Tumor cell-secreted VEGF-A contributes to the degradation of VE-cadherin in endothelial cells
Since most tumors produce VEGF-A, we wanted to assess whether irradiation increased VEGF-A production in tumor cells and what the effect of this on VE-cadherin levels in endothelial cells was. To this end, we irradiated MDA-MB-231 cells with 4 Gy and measured the VEGF-A content in the cell culture supernatant after 24 h by ELISA (Fig. 6b), which led to an approx.15% increase in VEGF-A. Next, we exposed endothelial cell layers to conditioned medium from non-irradiated and irradiated tumor cell cultures and determined expression levels of VE-cadherin after 24 h by quantitative immunoblot analysis (Fig. 6c, d). Conditioned medium from non-irradiated MDA-MB-321 led to a reduction in VE-cadherin levels comparable to that observed when endothelial cells were irradiated or treated with recombinant VEGF-A. Conditioned medium from irradiated MDA-MB-231 led to an even further decrease in VE-cadherin levels (Fig. 6c). These results were confirmed in experiments using the glioblastoma cell line U-373 MG cell line (Fig. 6d).
Discussion
Radiotherapy, alone or in combination with chemotherapy, is used with great success in neoadjuvant and adjuvant settings. However, despite enormous medical progress in the treatment of tumors, recurrences or metastases occur in most cases. Here, we investigated the effects of ionizing radiation on endothelial cell monolayers and how changes in their molecular composition and integrity affected their interaction with tumor cells. We found that photon-irradiation of endothelial monolayers with therapeutic doses led to increased endothelial permeability and transmigration of tumor cells. Specifically, we found that, upon irradiation, the metalloprotease ADAM10 underwent a shift from its precursor to the mature form, resulting in increased degradation and dislocalization of VE-cadherin, one of the main constituents of endothelial cell contact sites and vital for their integrity, maintenance and regulation. We showed that these irradiation-induced effects are similar to those induced by VEGF-A or by the protease-activator APMA, and that they could be inhibited by ADAM10 (but not ADAM17)-specific inhibitors. However, we could rule out VEGF-A as a mediator of these irradiation-induced effects. On the other hand, we found that tumor cells, such as MDA-MB-231, secreted higher levels of VEGF-A after irradiation, and that this contributed to the degradation of endothelial integrity through cleavage of VE-cadherin.

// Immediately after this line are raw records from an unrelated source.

-- ==== Sys2Proof/Machine/Frame.lean ====
section
/-! DEFINITION. The Frame State Machine operations (41_frame.md R120 to R127). Each FSM.ADVANCE row has its
own rule in the state that selects it; delivered in another state, its word is dispatched on that state,
since "every state has exactly one successor for every word" (41_frame.md R120). -/

namespace Sys2Proof.Machine

/-- FSM.ADVANCE.DM (41_frame.md R121). -/
def execFsmAdvanceDm (w : Word) (s : State) : Result :=
  match s.fsm with
  | .detectMarker => .next (advanceDm w s.fresh)
  | _ => fsmAdvance w s.fresh

/-- FSM.ADVANCE.DPC.count (41_frame.md R122). -/
def execFsmAdvanceDpcCount (w : Word) (s : State) : Result :=
  match s.fsm with
  | .detectParamsCount c =>
    if w = sentinel then .next (advanceDpcSentinel c s.fresh) else .next (advanceDpcCount c s.fresh)
  | _ => fsmAdvance w s.fresh

/-- FSM.ADVANCE.DPC.sentinel (41_frame.md R123). -/
def execFsmAdvanceDpcSentinel (s : State) : Result :=
  match s.fsm with
  | .detectParamsCount c => .next (advanceDpcSentinel c s.fresh)
  | _ => fsmAdvance sentinel s.fresh

/-- FSM.ADVANCE.WFM (41_frame.md R124). -/
def execFsmAdvanceWfm (w : Word) (s : State) : Result :=
  match s.fsm with
  | .waitForMarker n => .next (advanceWfm n w s.fresh)
  | _ => fsmAdvance w s.fresh

/-- FSM.ADVANCE.RP (41_frame.md R125). -/
def execFsmAdvanceRp (w : Word) (s : State) : Result :=
  match s.fsm with
  | .readParams b => advanceRp b w s.fresh
  | _ => fsmAdvance w s.fresh

/-- FSM.EMIT (41_frame.md R126). -/
def execFsmEmit (f : List Word) (s : State) : Result := .next (emitFrame f s.fresh)

/-- FSM.POP (41_frame.md R127): with FQ empty, or while a transmission is on its way, the consumer has no
step and waits. -/
def execFsmPop (s : State) : Result :=
  match s.fq with
  | [] => .next s.hold
  | f :: rest => if s.txLoop then .next s.hold else startTx (.params f) { s with fq := rest }

end Sys2Proof.Machine
end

The notion that irradiation increases endothelial permeability is not new. Hamalukic et al., for instance, reported increased extravasation and subsequent metastasis of intravenously injected tumor cells after whole-body irradiation of naked mice [19]. While these authors attributed this on increased expression of several types of adhesion molecules in both, endothelial and tumor cells, in turn leading to increased tumor cell – endothelial cell adhesion and subsequent extravasation of tumor cells, we show here that through the degradation (mediated by ADAM10) and dislocalization of VE-cadherin, irradiation compromises the endothelial barrier function directly. This likely contributed to the effect observed in mice.

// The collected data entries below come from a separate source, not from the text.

/-- 42_control_packets.md R170 (92_eei_decisions.md D25): a read that keeps blocking holds USB.RX in its loop, as
a repetition that is not skipped. That a poll that keeps blocking holds it in the same way is the model's
deduction (DEDUCED, notes/assumptions/13.md, unsafe for this claim): R170's loop and D25 speak of the read alone.
That every pending stimulus waits meanwhile, an event of the same tier too, is 60_exceptions.md R205 and R206 as
the model reads them (notes/assumptions/14.md), and so is the hold of a further USB.RX
(notes/assumptions/11.md). -/
def Obligations.BlockedReceiveKeepsLooping : Prop :=
  ∀ (j k : Nat) (s : State),
    (s.rxPhase = .idle → s.usbPolls = List.replicate j .wouldBlock →
      exec (.usbRx .pollBlocked) s = .next { s with
        rxPhase := .polling, usbPolls := [], outputs := List.replicate j (.usbPoll .wouldBlock) } ∧
      (s.usbReads = List.replicate k .wouldBlock → exec (.usbRx .readBlocked) s = .next { s with
        rxPhase := .reading, usbPolls := [], usbReads := []
        outputs := List.replicate j (.usbPoll .wouldBlock) ++ [.usbPoll (.ready true)] ++
          List.replicate k (.usbRead .wouldBlock) })) ∧
    (s.rxPhase = .polling → s.deviceMoves → s.usbPolls = List.replicate j .wouldBlock →
      step s = .next { s with usbPolls := [], outputs := List.replicate j (.usbPoll .wouldBlock) }) ∧
    (s.rxPhase = .reading → s.deviceMoves → s.usbReads = List.replicate k .wouldBlock →
      step s = .next { s with usbReads := [], outputs := List.replicate k (.usbRead .wouldBlock) }) ∧
    (s.rxPhase ≠ .idle → ∀ x : RxInput, exec (.usbRx x) s = .next { s with outputs := [.held] })

/-- 42_control_packets.md R171: TX_BUF holds the packet, TX_LEN its wire length; each call offers the bytes not
yet accepted, and the loop goes on until TX_SENT, the bytes accepted so far, reaches TX_LEN. For an answer
that accepts more than was offered TX_SENT stops at TX_LEN (DEDUCED, notes/assumptions/13.md). -/
def Obligations.TransmitUntilAccepted : Prop :=
  ∀ (p : Response) (s : State), s.txLoop = false → p.wellFormed s.cfg = true →
    ∃ t : State, exec (.usbTx p) s = .next t ∧
      t.txBuf = padPacket (encResponse s.cfg p) ∧
      t.txLen = (if s.cfg.wireMode = .full64 then padPacket (encResponse s.cfg p) else encResponse s.cfg p).length ∧
      t.txSent = min t.txLen (acceptedBytes s.usbWrites) ∧
      (t.txLoop = true ↔ t.txSent < t.txLen) ∧
      t.outputs = writeCalls (wireBytes s.cfg (encResponse s.cfg p)) s.usbWrites ∧
      t = { s with
        txBuf := t.txBuf, txLen := t.txLen, txSent := t.txSent, txLoop := t.txLoop,
        usbWrites := s.usbWrites.drop t.outputs.length, outputs := t.outputs }

/-- 42_control_packets.md R171 (92_eei_decisions.md D24), 60_exceptions.md R206, 70_reset_and_hazards.md R239:
while the write loop runs and nothing of a higher tier is ready, the step is the loop's own: over any answers of
the transport, none included, each call offers TX_BUF[TX_SENT .. TX_LEN-1] and TX_SENT moves on by what is
accepted; answers after the last byte is accepted are not used; every pending task of the lowest tier waits. For
an answer that accepts more than was offered TX_SENT stops at TX_LEN (DEDUCED, notes/assumptions/13.md); that
a step with no answer idles, and the tiers of FEED, a lone FSM.EMIT and BB.EMIT, are the model's
(notes/assumptions/13.md, 14.md). -/
def Obligations.WriteCallResumes : Prop :=
  ∀ s : State, s.Inv →
    choose s = .txLoop ∨ (s.txLoop = true ∧ s.deviceMoves ∧ s.rxPhase = .idle ∧
      ∀ x ∈ s.pending, stimulusTier x ≠ .high ∧ stimulusTier x ≠ .middle) →
    ∃ t : State, step s = .next t ∧
      t.outputs = writeCalls ((s.txBuf.take s.txLen).drop s.txSent) s.usbWrites ∧
      t.txSent = min s.txLen (s.txSent + acceptedBytes s.usbWrites) ∧ t.txLoop = decide (t.txSent < s.txLen) ∧
      t = { s with
        txSent := t.txSent, txLoop := t.txLoop,
        usbWrites := s.usbWrites.drop t.outputs.length, outputs := t.outputs }

/-- 42_control_packets.md R171 (and 70_reset_and_hazards.md R239, an inference the spec marks as derived): a
transport that accepts nothing holds USB.TX for ever: no step of the block ends the loop or moves TX_SENT. No
step takes a task of the lowest tier meanwhile: those pending stay, in order, and new ones come after them
(60_exceptions.md R206; the tier of BB.EMIT is the model's, notes/assumptions/14.md, and that a request handed
on is such a pending task, notes/assumptions/2.md and 23.md). -/
def Obligations.TransmitNeverGivesUp : Prop :=
  ∀ s t : State, s.Inv → s.txLoop = true → acceptsNothing s.usbWrites → step s = .next t →
    t.txLoop = true ∧ t.txSent = s.txSent ∧ t.txLen = s.txLen ∧ t.txBuf = s.txBuf ∧ acceptsNothing t.usbWrites ∧
      ∃ handed : List Stimulus, t.lowPending = s.lowPending ++ handed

Recently, this mechanism of ADAM10-mediated breakdown of VE-cadherin upon exposure to ionizing radiation, leading to increased endothelial permeability, has been described by Kabacik and Raj in the context of increased risk of cardiovascular diseases after radiotherapy [20]. Here, the authors proposed that irradiation leads to the production of reactive oxygen species that in turn cause an increase in intracellular Ca2+ concentrations leading to ADAM10-activation. Our results are in agreement with these data, showing that these consequences of irradiation already manifest very shortly, within 2 h, but are persistent (24 h in our experiments; Kabacik and Raj performed most of their analyses 7 days after irradiation). Furthermore, we can exclude any relevant involvement of ADAM17 and confirm the VEGF-independence of this mechanism. In our permeability assays, we had found that ADAM10 as well as ADAM17-inhibitors prevented an irradiation-induced increase in permeability of endothelial cell monolayer for macromolecules, but only the ADAM10 inhibitor was able to counteract VE-cadherin cleavage and transendothelial migration of MDA-MB-231 breast cancer cells. This confirms that ADAM17 is not directly involved in the regulation of VE-cadherin-mediated permeability. This limited permeability-decreasing effect of the ADAM17 inhibitor could be explained by it preventing the activation of ADAM17 substrates such as, for example, TNFα, which has been described to increase permeability [21]. Additionally, ADAM10 and ADAM17 cleave further adhesion molecules such as JAM-A (junctional adhesion molecule A) and thereby regulate transendothelial leukocyte migration and ADAM17 was thought to be the main mediator of this cleavage [22]. On the other hand, Flemming et al. measured an increase in vascular permeability induced by lipopolysaccharides (LPS) and TNFα, which was associated with an increased cleavage and release of soluble VE-cadherin [23]. In our assays, TNFα only led to a marginal increase in permeability (not statistically significant), while the effect of irradiation was comparable to that of VEGF-A [14] and APMA [16], substances known to increase endothelial permeability.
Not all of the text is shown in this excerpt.